De MAPI-waarden die u kunt gebruiken voor de waarde TurnOnContactTabMAPIReplace#, worden weergegeven in de kolom Eigenschapstag van de tabel die in het volgende artikel wordt weergegeven:

Eigenschappen van e-mailgebruiker

Niet elk kenmerk dat in dit MSDN-artikel wordt vermeld, is beschikbaar voor aanpassing in het visitekaartje.

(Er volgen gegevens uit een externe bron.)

/-- Format 4 (R154): gen1 gen2 op4 i2. -/
def Parse.format4 (w : Half) (z : Size) : Parse Instr := do
  let g1 := w.extractLsb' 11 5
  let g2 := w.extractLsb' 6 5
  let n := z.bytes
  match (w.extractLsb' 2 4).toNat with
  | 0 => let (a, b) ← Parse.gen2 g1 g2 n n; return .addi z a b
  | 1 => let (a, b) ← Parse.gen2 g1 g2 n n; return .cmpi z a b
  | 2 => let (a, b) ← Parse.gen2 g1 g2 n n; return .bici z a b
  | 4 => let (a, b) ← Parse.gen2 g1 g2 n n; return .addci z a b
  | 5 => let (a, b) ← Parse.gen2 g1 g2 n n; return .movi z a b
  | 6 => let (a, b) ← Parse.gen2 g1 g2 n n; return .ori z a b
  | 8 => let (a, b) ← Parse.gen2 g1 g2 n n; return .subi z a b
  | 9 =>
    Parse.noSize z
    let (a, b) ← Parse.gen2 g1 g2 4 4; return .addr a b
  | 10 => let (a, b) ← Parse.gen2 g1 g2 n n; return .andi z a b
  | 12 => let (a, b) ← Parse.gen2 g1 g2 n n; return .subci z a b
  | 13 => let (a, b) ← Parse.gen2 g1 g2 n 1; return .tbiti z a b
  | 14 => let (a, b) ← Parse.gen2 g1 g2 n n; return .xori z a b
  | _ => Parse.reject .unassigned

/-- The string options U/W, B of W[18:16] (R169). DESIGN CHOICE (assumption 11): U/W = 10 is refused under both values of
UNDEFINED_OPCODE_POLICY, as R169 says of it, while R164, D28 and 93_implementation_defined.md A7 have the other unassigned
patterns follow that parameter. -/
def Parse.strOpts (w : BitVec 24) : Parse StrOpts :=
  match (w.extractLsb' 17 2).toNat with
  | 0 => return ⟨w.getLsbD 16, .none⟩
  | 1 => return ⟨w.getLsbD 16, .while⟩
  | 3 => return ⟨w.getLsbD 16, .until⟩
  | _ => Parse.reject .stringOption

/-- A string instruction: `plain` for T = 0, `translated` for T = 1, which is a byte instruction (R155, R169). -/
def Parse.string (w : BitVec 24) (plain : Size → StrOpts → Instr) (translated : StrOpts → Instr) :
    Parse Instr := do
  let o ← Parse.strOpts w
  if w.getLsbD 15 then
    if w.extractLsb' 8 2 = 0 then return translated o else Parse.reject .stringOption
  else
    let z ← Parse.sizeOrRefuse (w.extractLsb' 8 2)
    return plain z o

/-- An instruction whose option and size fields have one legal setting (R441). DESIGN CHOICE (assumption 11): any other
setting, a size field that D36 refuses in any case among them, follows UNDEFINED_OPCODE_POLICY, as R441 says. -/
def Parse.exactly (c : Bool) (i : Instr) : Parse Instr :=
  if c then return i else Parse.reject .unassigned

/-- The BB options D and S̄ (R441). -/
def bbOptsOf (w : BitVec 24) : BbOpts := ⟨w.getLsbD 17, w.getLsbD 15⟩

/-- Format 5 (R155, R441): 00000 short4 0 op4 i2 0E. DESIGN CHOICE (assumption 11): the graphics patterns with another i
field than the listed one, MOVMP with i = 10 among them, follow UNDEFINED_OPCODE_POLICY (R441, D28), though D36 refuses
them in any case. -/
def Parse.format5 (w : BitVec 24) : Parse Instr := do
  let i := w.extractLsb' 8 2
  let short := w.extractLsb' 15 4
  if w.extractLsb' 19 5 ≠ 0 ∨ w.getLsbD 14 = true then Parse.reject .unassigned
  else
    match (w.extractLsb' 10 4).toNat with
    | 0 => Parse.string w .movsi .movst
    | 1 => Parse.string w .cmpsi .cmpst
    | 2 => if i = 3 then return .setcfg short else Parse.reject .refusedSize
    | 3 => Parse.string w .skpsi .skpst
    | 4 => Parse.exactly (i = 1 && !w.getLsbD 18 && !w.getLsbD 16) (.bbstod (bbOptsOf w))
    | 5 => Parse.exactly (i = 3 && short = 0) .extblt
    | 6 => Parse.exactly (i = 1 && !w.getLsbD 18 && !w.getLsbD 16) (.bbor (bbOptsOf w))
    | 7 =>
      let z ← Parse.size i
      Parse.exactly (short = 0) (.movmpi z)
    | 8 => Parse.exactly (i = 1 && short = 0) .bitwt
    | 9 => Parse.exactly (i = 3 && w.extractLsb' 16 3 = 0) (.tbits (w.getLsbD 15))
    | 10 => Parse.exactly (i = 3 && !w.getLsbD 18 && w.getLsbD 16) (.bband (bbOptsOf w))
    | 11 => Parse.exactly (i = 3 && short = 0) .sbitps
    | 12 => Parse.exactly (i = 1 && short = 0) .bbfor
    | 13 => Parse.exactly (i = 3 && short = 0) .sbits
    | 14 => Parse.exactly (i = 1 && !w.getLsbD 18 && !w.getLsbD 16) (.bbxor (bbOptsOf w))
    | _ => Parse.reject .unassigned

/-- Format 6 (R156): gen1 gen2 op4 i2 4E. -/
def Parse.format6 (w : BitVec 24) : Parse Instr := do
  let g1 := w.extractLsb' 19 5
  let g2 := w.extractLsb' 14 5
  let z ← Parse.size (w.extractLsb' 8 2)
  let n := z.bytes
  match (w.extractLsb' 10 4).toNat with
  | 0 => let (a, b) ← Parse.gen2 g1 g2 1 n; return .roti z a b
  | 1 => let (a, b) ← Parse.gen2 g1 g2 1 n; return .ashi z a b
  | 2 => let (a, b) ← Parse.gen2 g1 g2 n 1; return .cbiti z a b
  | 3 => let (a, b) ← Parse.gen2 g1 g2 n 1; return .cbitii z a b
  | 5 => let (a, b) ← Parse.gen2 g1 g2 1 n; return .lshi z a b
  | 6 => let (a, b) ← Parse.gen2 g1 g2 n 1; return .sbiti z a b
  | 7 => let (a, b) ← Parse.gen2 g1 g2 n 1; return .sbitii z a b
  | 8 => let (a, b) ← Parse.gen2 g1 g2 n n; return .negi z a b
  | 9 => let (a, b) ← Parse.gen2 g1 g2 n n; return .noti z a b
  | 11 => let (a, b) ← Parse.gen2 g1 g2 n n; return .subpi z a b
  | 12 => let (a, b) ← Parse.gen2 g1 g2 n n; return .absi z a b
  | 13 => let (a, b) ← Parse.gen2 g1 g2 n n; return .comi z a b
  | 14 => let (a, b) ← Parse.gen2 g1 g2 n 1; return .ibiti z a b
  | 15 => let (a, b) ← Parse.gen2 g1 g2 n n; return .addpi z a b
  | _ => Parse.reject .unassigned

/-- MOVXBW and MOVZBW have i = 00 (R157, D36). -/
def Parse.byteOnly (z : Size) : Parse Unit :=
  if z = .b then return () else Parse.reject .refusedSize

/-- The short bit-field operand `(offset << 5) | (length - 1)` (R292). -/
def Parse.shortField : Parse (BitVec 3 × BitVec 5) := do
  let b ← Parse.byte
  return (b.extractLsb' 5 3, b.setWidth 5)

/-- Format 7 (R157): gen1 gen2 op4 i2 CE. -/
def Parse.format7 (w : BitVec 24) : Parse Instr := do
  let g1 := w.extractLsb' 19 5
  let g2 := w.extractLsb' 14 5
  let z ← Parse.size (w.extractLsb' 8 2)
  let n := z.bytes
  match (w.extractLsb' 10 4).toNat with
  | 0 => let (a, b) ← Parse.gen2 g1 g2 n n; return .movmi z a b (← Parse.disp)
  | 1 => let (a, b) ← Parse.gen2 g1 g2 n n; return .cmpmi z a b (← Parse.disp)
  | 2 =>
    let (a, b) ← Parse.gen2 g1 g2 n 4
    let (o, l) ← Parse.shortField
    return .inssi z a b o l
  | 3 =>
    let (a, b) ← Parse.gen2 g1 g2 4 n
    let (o, l) ← Parse.shortField
    return .extsi z a b o l
  | 4 =>
    Parse.byteOnly z
    let (a, b) ← Parse.gen2 g1 g2 1 2; return .movxbw a b
  | 5 =>
    Parse.byteOnly z
    let (a, b) ← Parse.gen2 g1 g2 1 2; return .movzbw a b
  | 6 => let (a, b) ← Parse.gen2 g1 g2 n 4; return .movzid z a b
  | 7 => let (a, b) ← Parse.gen2 g1 g2 n 4; return .movxid z a b
  | 8 => let (a, b) ← Parse.gen2 g1 g2 n n; return .muli z a b
  | 9 => let (a, b) ← Parse.gen2 g1 g2 n (2 * n); return .meii z a b
  | 11 => let (a, b) ← Parse.gen2 g1 g2 n (2 * n); return .deii z a b
  | 12 => let (a, b) ← Parse.gen2 g1 g2 n n; return .quoi z a b
  | 13 => let (a, b) ← Parse.gen2 g1 g2 n n; return .remi z a b
  | 14 => let (a, b) ← Parse.gen2 g1 g2 n n; return .modi z a b
  | 15 => let (a, b) ← Parse.gen2 g1 g2 n n; return .divi z a b
  | _ => Parse.reject .unassigned

/-- Format 8 (R158): gen1 gen2 reg3 op2 i2 op1..0 101110. -/
def Parse.format8 (w : BitVec 24) : Parse Instr := do
  let g1 := w.extractLsb' 19 5
  let g2 := w.extractLsb' 14 5
  let r := w.extractLsb' 11 3
  let z ← Parse.size (w.extractLsb' 8 2)
  let n := z.bytes
  match (w.extractLsb' 10 1 ++ w.extractLsb' 6 2).toNat with
  | 0 => let (a, b) ← Parse.gen2 g1 g2 4 n; return .exti z r a b (← Parse.disp)
  | 1 =>
    Parse.noSize z
    let (a, b) ← Parse.gen2 g1 g2 4 4; return .cvtp r a b
  | 2 => let (a, b) ← Parse.gen2 g1 g2 n 4; return .insi z r a b (← Parse.disp)
  | 3 => let (a, b) ← Parse.gen2 g1 g2 n n; return .checki z r a b
  | 4 => let (a, b) ← Parse.gen2 g1 g2 n n; return .indexi z r a b
  | 5 =>
    if r = 0 then
      let (a, b) ← Parse.gen2 g1 g2 n 1
      return .ffsi z a b
    else Parse.reject .unassigned
  | _ => Parse.reject .unassigned

/-- The fixed f and i fields of MOVFL, MOVLF, LFSR and SFSR (R159, R420). -/
def Parse.canonical (c : Bool) : Parse Unit :=
  if c then return () else Parse.reject .refusedSize

/-- The unused gen field of LFSR and SFSR is zero (R159, R164). -/
def Parse.zeroGen (g : BitVec 5) : Parse Unit :=
  if g = 0 then return () else Parse.reject .unassigned

/-- Format 9 (R159): gen1 gen2 op3 f i2 3E. -/
def Parse.format9 (w : BitVec 24) : Parse Instr := do
  let g1 := w.extractLsb' 19 5
  let g2 := w.extractLsb' 14 5
  let fb := w.extractLsb' 10 1
  let ib := w.extractLsb' 8 2
  let t := fsizeOf fb
  match (w.extractLsb' 11 3).toNat with
  | 0 =>
    let z ← Parse.sizeOrRefuse ib
    let (a, b) ← Parse.gen2 g1 g2 z.bytes t.bytes; return .movif z t a b
  | 1 =>
    Parse.canonical (fb = 1 && ib = 3)
    Parse.zeroGen g2
    return .lfsr (← Parse.gen1 g1 4)
  | 2 =>
    Parse.canonical (fb = 1 && ib = 2)
    let (a, b) ← Parse.gen2 g1 g2 8 4; return .movlf a b
  | 3 =>
    Parse.canonical (fb = 0 && ib = 3)
    let (a, b) ← Parse.gen2 g1 g2 4 8; return .movfl a b
  | 4 =>
    let z ← Parse.sizeOrRefuse ib
    let (a, b) ← Parse.gen2 g1 g2 t.bytes z.bytes; return .roundfi t z a b
  | 5 =>
    let z ← Parse.sizeOrRefuse ib
    let (a, b) ← Parse.gen2 g1 g2 t.bytes z.bytes; return .truncfi t z a b
  | 6 =>
    Parse.canonical (fb = 1 && ib = 3)
    Parse.zeroGen g1
    return .sfsr (← Parse.gen1 g2 4)
  | _ =>
    let z ← Parse.sizeOrRefuse ib
    let (a, b) ← Parse.gen2 g1 g2 t.bytes z.bytes; return .floorfi t z a b

/-- Format 11 (R161): gen1 gen2 op4 0 f BE. -/
def Parse.format11 (w : BitVec 24) : Parse Instr := do
  let t := fsizeOf (w.extractLsb' 8 1)
  let n := t.bytes
  let g1 := w.extractLsb' 19 5
  let g2 := w.extractLsb' 14 5
  if w.getLsbD 9 then Parse.reject .unassigned
  else
    match (w.extractLsb' 10 4).toNat with
    | 0 => let (a, b) ← Parse.gen2 g1 g2 n n; return .addf t a b
    | 1 => let (a, b) ← Parse.gen2 g1 g2 n n; return .movf t a b
    | 2 => let (a, b) ← Parse.gen2 g1 g2 n n; return .cmpf t a b
    | 4 => let (a, b) ← Parse.gen2 g1 g2 n n; return .subf t a b
    | 5 => let (a, b) ← Parse.gen2 g1 g2 n n; return .negf t a b
    | 8 => let (a, b) ← Parse.gen2 g1 g2 n n; return .divf t a b
    | 12 => let (a, b) ← Parse.gen2 g1 g2 n n; return .mulf t a b
    | 13 => let (a, b) ← Parse.gen2 g1 g2 n n; return .absf t a b
    | _ => Parse.reject .unassigned

/-- Format 12 (R162): gen1 gen2 op4 0 f FE. -/
def Parse.format12 (w : BitVec 24) : Parse Instr := do
  let t := fsizeOf (w.extractLsb' 8 1)
  let n := t.bytes
  let g1 := w.extractLsb' 19 5
  let g2 := w.extractLsb' 14 5
  if w.getLsbD 9 then Parse.reject .unassigned
  else
    match (w.extractLsb' 10 4).toNat with
    | 2 => let (a, b) ← Parse.gen2 g1 g2 n n; return .polyf t a b
    | 3 => let (a, b) ← Parse.gen2 g1 g2 n n; return .dotf t a b
    | 4 => let (a, b) ← Parse.gen2 g1 g2 n n; return .scalbf t a b
    | 5 => let (a, b) ← Parse.gen2 g1 g2 n n; return .logbf t a b
    | _ => Parse.reject .unassigned

/-- The second and third bytes of a three-byte Basic Instruction, with the first (R120). -/
def Parse.word24 (b0 : Byte) : Parse (BitVec 24) := do
  let b1 ← Parse.byte
  let b2 ← Parse.byte
  return b2 ++ b1 ++ b0

/-- A two-byte Basic Instruction: Format 3, 2 or 4 by its first byte (R163). -/
def Parse.twoByte (b0 : Byte) : Parse Instr := do
  let b1 ← Parse.byte
  let w : Half := b1 ++ b0
  let z ← Parse.size (b0.setWidth 2)
  if b0.extractLsb' 2 2 = 0b11 then
    if b0.extractLsb' 4 3 = 0b111 then Parse.format3 w z else Parse.format2 w z
  else Parse.format4 w z

/-- The instruction that begins with the byte `b0` (R163). -/
def Parse.instr (b0 : Byte) : Parse Instr :=
  match (b0.setWidth 4).toNat with
  | 2 => Parse.format1 b0
  | 6 => Parse.reject .undefinedFirstByte
  | 10 => Parse.format0 b0
  | 14 =>
    match (b0.extractLsb' 4 4).toNat with
    | 0 => do Parse.format5 (← Parse.word24 b0)
    | 4 => do Parse.format6 (← Parse.word24 b0)
    | 12 => do Parse.format7 (← Parse.word24 b0)
    | 2 | 6 | 10 | 14 => do Parse.format8 (← Parse.word24 b0)
    | 3 => do Parse.format9 (← Parse.word24 b0)
    | 11 => do Parse.format11 (← Parse.word24 b0)
    | 15 => do Parse.format12 (← Parse.word24 b0)
    | _ => Parse.reject .undefinedFirstByte
  | _ => Parse.twoByte b0

/-- The first instruction of a byte string and the bytes after it. -/
def decode (bs : List Byte) : Except DecodeError (Instr × List Byte) :=
  (Parse.byte >>= Parse.instr).run bs

/-! ## The encoder -/

/-- The bytes of a displacement, most significant first (R124). -/
def Disp.encode : Disp → List Byte
  | .d1 v => [(0 : BitVec 1) ++ v]
  | .d2 v => [(0b10 : BitVec 2) ++ v.extractLsb' 8 6, v.setWidth 8]
  | .d4 v => [(0b11 : BitVec 2) ++ v.extractLsb' 24 6, v.extractLsb' 16 8, v.extractLsb' 8 8, v.setWidth 8]

/-- The bytes of a 16-bit value, most significant first. -/
def beHalf (v : Half) : List Byte := [v.extractLsb' 8 8, v.setWidth 8]

/-- The bytes of a 32-bit value, most significant first. -/
def beDWord (v : DWord) : List Byte := beHalf (v.extractLsb' 16 16) ++ beHalf (v.setWidth 16)

/-- The bytes of an immediate, most significant first (R125). -/
def Imm.encode : Imm → List Byte
  | .b v => [v]
  | .w v => beHalf v
  | .d v => beDWord v
  | .q v => beDWord (v.extractLsb' 32 32) ++ beDWord (v.setWidth 32)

De velden Locatie en Agenda opnieuw rangschikt

De velden Locatie en Agenda in het visitekaartje verschillen van de andere velden in het visitekaartje. Deze twee velden halen geen gegevens op uit MAPI-eigenschappen. De gegevens voor het veld Agenda worden opgehaald uit uw huidige beschikbaarheidsgegevens en de gegevens voor het veld Locatie worden opgehaald uit de instelling Locatie in Office Communicator, zoals wordt weergegeven in de volgende afbeelding:

Schermopname van de locatie-instelling in Office Communicator

Opmerking

Microsoft Office Communicator moet worden uitgevoerd om de gegevens te kunnen weergeven naast het veld Locatie in het visitekaartje.

De volgende registergegevens worden gebruikt om de velden Agenda en Locatie in het visitekaartje van hun standaardlocatie te verplaatsen.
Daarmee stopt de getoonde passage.